DATA SUPPLIED START

theorem takeRequest_short_two {code : Byte} {params : List Byte} (s : State) (hl : params.length < 2)
    (h : code = 0x21#8 ∨ code = 0x40#8) : takeRequest code params s = .answer (respond .range) s := by
  match params, hl with
  | [], _ => obtain rfl | rfl := h <;> rfl
  | [_], _ => obtain rfl | rfl := h <;> rfl

theorem takeRequest_short_phase {params : List Byte} (s : State) (hl : params.length < 4) :
    takeRequest 0x31#8 params s = .answer (respond .range) s := by
  match params, hl with
  | [], _ => rfl
  | [_], _ => rfl
  | [_, _], _ => rfl
  | [_, _, _], _ => rfl

/-- Settles O54. -/
theorem requestsAreTakenOnlyWhenIdle : Obligations.RequestsAreTakenOnlyWhenIdle := by
  intro c code params s hh hp hc returned need
  refine ⟨exec_outstanding hh hp hc, fun hi hcode => exec_answered hh hp hi hc (takeRequest_unknown params s.shown hcode),
    fun hi hshort => exec_answered hh hp hi hc (t := s.shown) ?_⟩
  dsimp only [need] at hshort
  split at hshort
  case isTrue hone => exact takeRequest_short_one s.shown hshort hone
  split at hshort
  case isTrue htwo => exact takeRequest_short_two s.shown hshort htwo
  split at hshort
  case isTrue hphase => exact hphase ▸ takeRequest_short_phase s.shown hshort
  split at hshort
  case isTrue hdeclare => exact hdeclare ▸ congrArg answerNow (takeSubmitDeclare_few s.shown hshort)
  · exact absurd hshort (Nat.not_lt_zero _)

end Sys2Proof.Machine

/-! SUPPORT. The burst rule and the head of the intake queue (file 06, R112; file 07, R133 and R134): what the closings of
a choice store, how an intake service takes its entry, and with them the statements on both. -/

namespace Sys2Proof.Machine

variable {s : State} {i : ContextId}

/-! ## What a closing stores -/

/-- A closing leaves the stored copy of every number but that of its context. -/
theorem closeContext_stored_other {m : ParcelNo} (h : ∀ c, s.eng.context i = some c → c.record.number ≠ m) :
    (s.closeContext i).stored m = s.stored m := by
  unfold State.closeContext State.writeBack
  cases hc : s.eng.context i with
  | none => rfl
  | some c =>
    by_cases hd : c.dirty = true
    · simp only [hd, if_true]
      exact stored_storePut_other s c.record (h c hc).symm
    · simp only [hd]
      rfl

theorem closeUnneeded_stored_other {l : List ParcelNo} {m : ParcelNo}
    (h : ∀ c, s.eng.context i = some c → c.record.number ≠ m) : (closeUnneeded l i s).stored m = s.stored m := by
  unfold closeUnneeded
  split
  · split
    · rfl
    · exact closeContext_stored_other h
  · rfl

/-- The closing of a dirty record that nothing needs stores it. -/
theorem closeUnneeded_stored_dirty {l : List ParcelNo} {c : OpenContext} (hc : s.eng.context i = some c)
    (hl : c.record.number ∉ l) (hd : c.dirty = true) (hs : (s.stored c.record.number).isSome = true) :
    (closeUnneeded l i s).stored c.record.number = some (mkStored c.record) := by
  have hclose : closeUnneeded l i s = s.closeContext i := by
    have hn : l.contains c.record.number = false := by simpa using hl
    simp only [closeUnneeded, hc, hn, Bool.false_eq_true, if_false]
  rw [hclose, closeContext_stored (fun d hd' _ => by rw [hc] at hd'; rw [← Option.some.inj hd']; exact hs), hc]
  exact if_pos ⟨hd, rfl⟩

theorem burstClose_keepOpen (h : s.sup.straps.policy = .keepOpen) : burstClose s = s := by
  simp only [burstClose, h]

theorem burstClose_stored_dirty {c : OpenContext} (hp : s.sup.straps.policy = .closeAfterBurst)
    (hc : s.eng.context i = some c) (hn : c.record.number ∉ needs s (arbiter s)) (hd : c.dirty = true)
    (hs : (s.stored c.record.number).isSome = true)
    (ho : ∀ d, s.eng.context (otherContext i) = some d → d.record.number ≠ c.record.number) :
    (burstClose s).stored c.record.number = some (mkStored c.record) := by
  simp only [burstClose, hp]
  cases i with
  | w0 =>
    rw [closeUnneeded_stored_other, closeUnneeded_stored_dirty hc hn hd hs]
    intro d hd
    rw [closeUnneeded_context, if_neg (by decide)] at hd
    exact ho d hd
  | w1 =>
    refine closeUnneeded_stored_dirty ?_ hn hd ?_
    · rwa [closeUnneeded_context, if_neg (by decide)]
    · rwa [closeUnneeded_stored_other (i := .w0) ho]

/-- Settles O35. -/
theorem burstEndClosesTheUnneeded : Obligations.BurstEndClosesTheUnneeded := by
  intro s hh
  have hexec : exec .burstEndClose s = .next ((burstClose s).setStoreLog s.storeLog) := exec_asService rfl hh
  refine ⟨fun hp => ?_, fun hp => ⟨_, hexec, fun i c hc => ⟨fun hn => ?_, fun hn => ⟨?_, fun hd hs ho => ?_⟩⟩,
    apart_line (burstClose_apart s), apart_acc (burstClose_apart s), apart_tmr (burstClose_apart s),
    apart_port (burstClose_apart s), apart_counters (burstClose_apart s)⟩,
    fun c => ⟨begins_of_serves hh, begins_of_dutyPart hh, serves_idle hh⟩⟩
  · rw [hexec, burstClose_keepOpen hp, State.setStoreLog_self]
  · rw [State.setStoreLog_eng, burstClose_context hp, hc]
    simp [hn]
  · rw [State.setStoreLog_eng, burstClose_context hp, hc]
    simp [hn]
  · exact burstClose_stored_dirty hp hc hn hd hs ho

DATA SUPPLIED END

AIM OF THE EXERCISE: Check each line of the entries, and copy the ones that contain "Obligations".

PROBLEM SOLUTION:
theorem requestsAreTakenOnlyWhenIdle : Obligations.RequestsAreTakenOnlyWhenIdle := by
theorem burstEndClosesTheUnneeded : Obligations.BurstEndClosesTheUnneeded := by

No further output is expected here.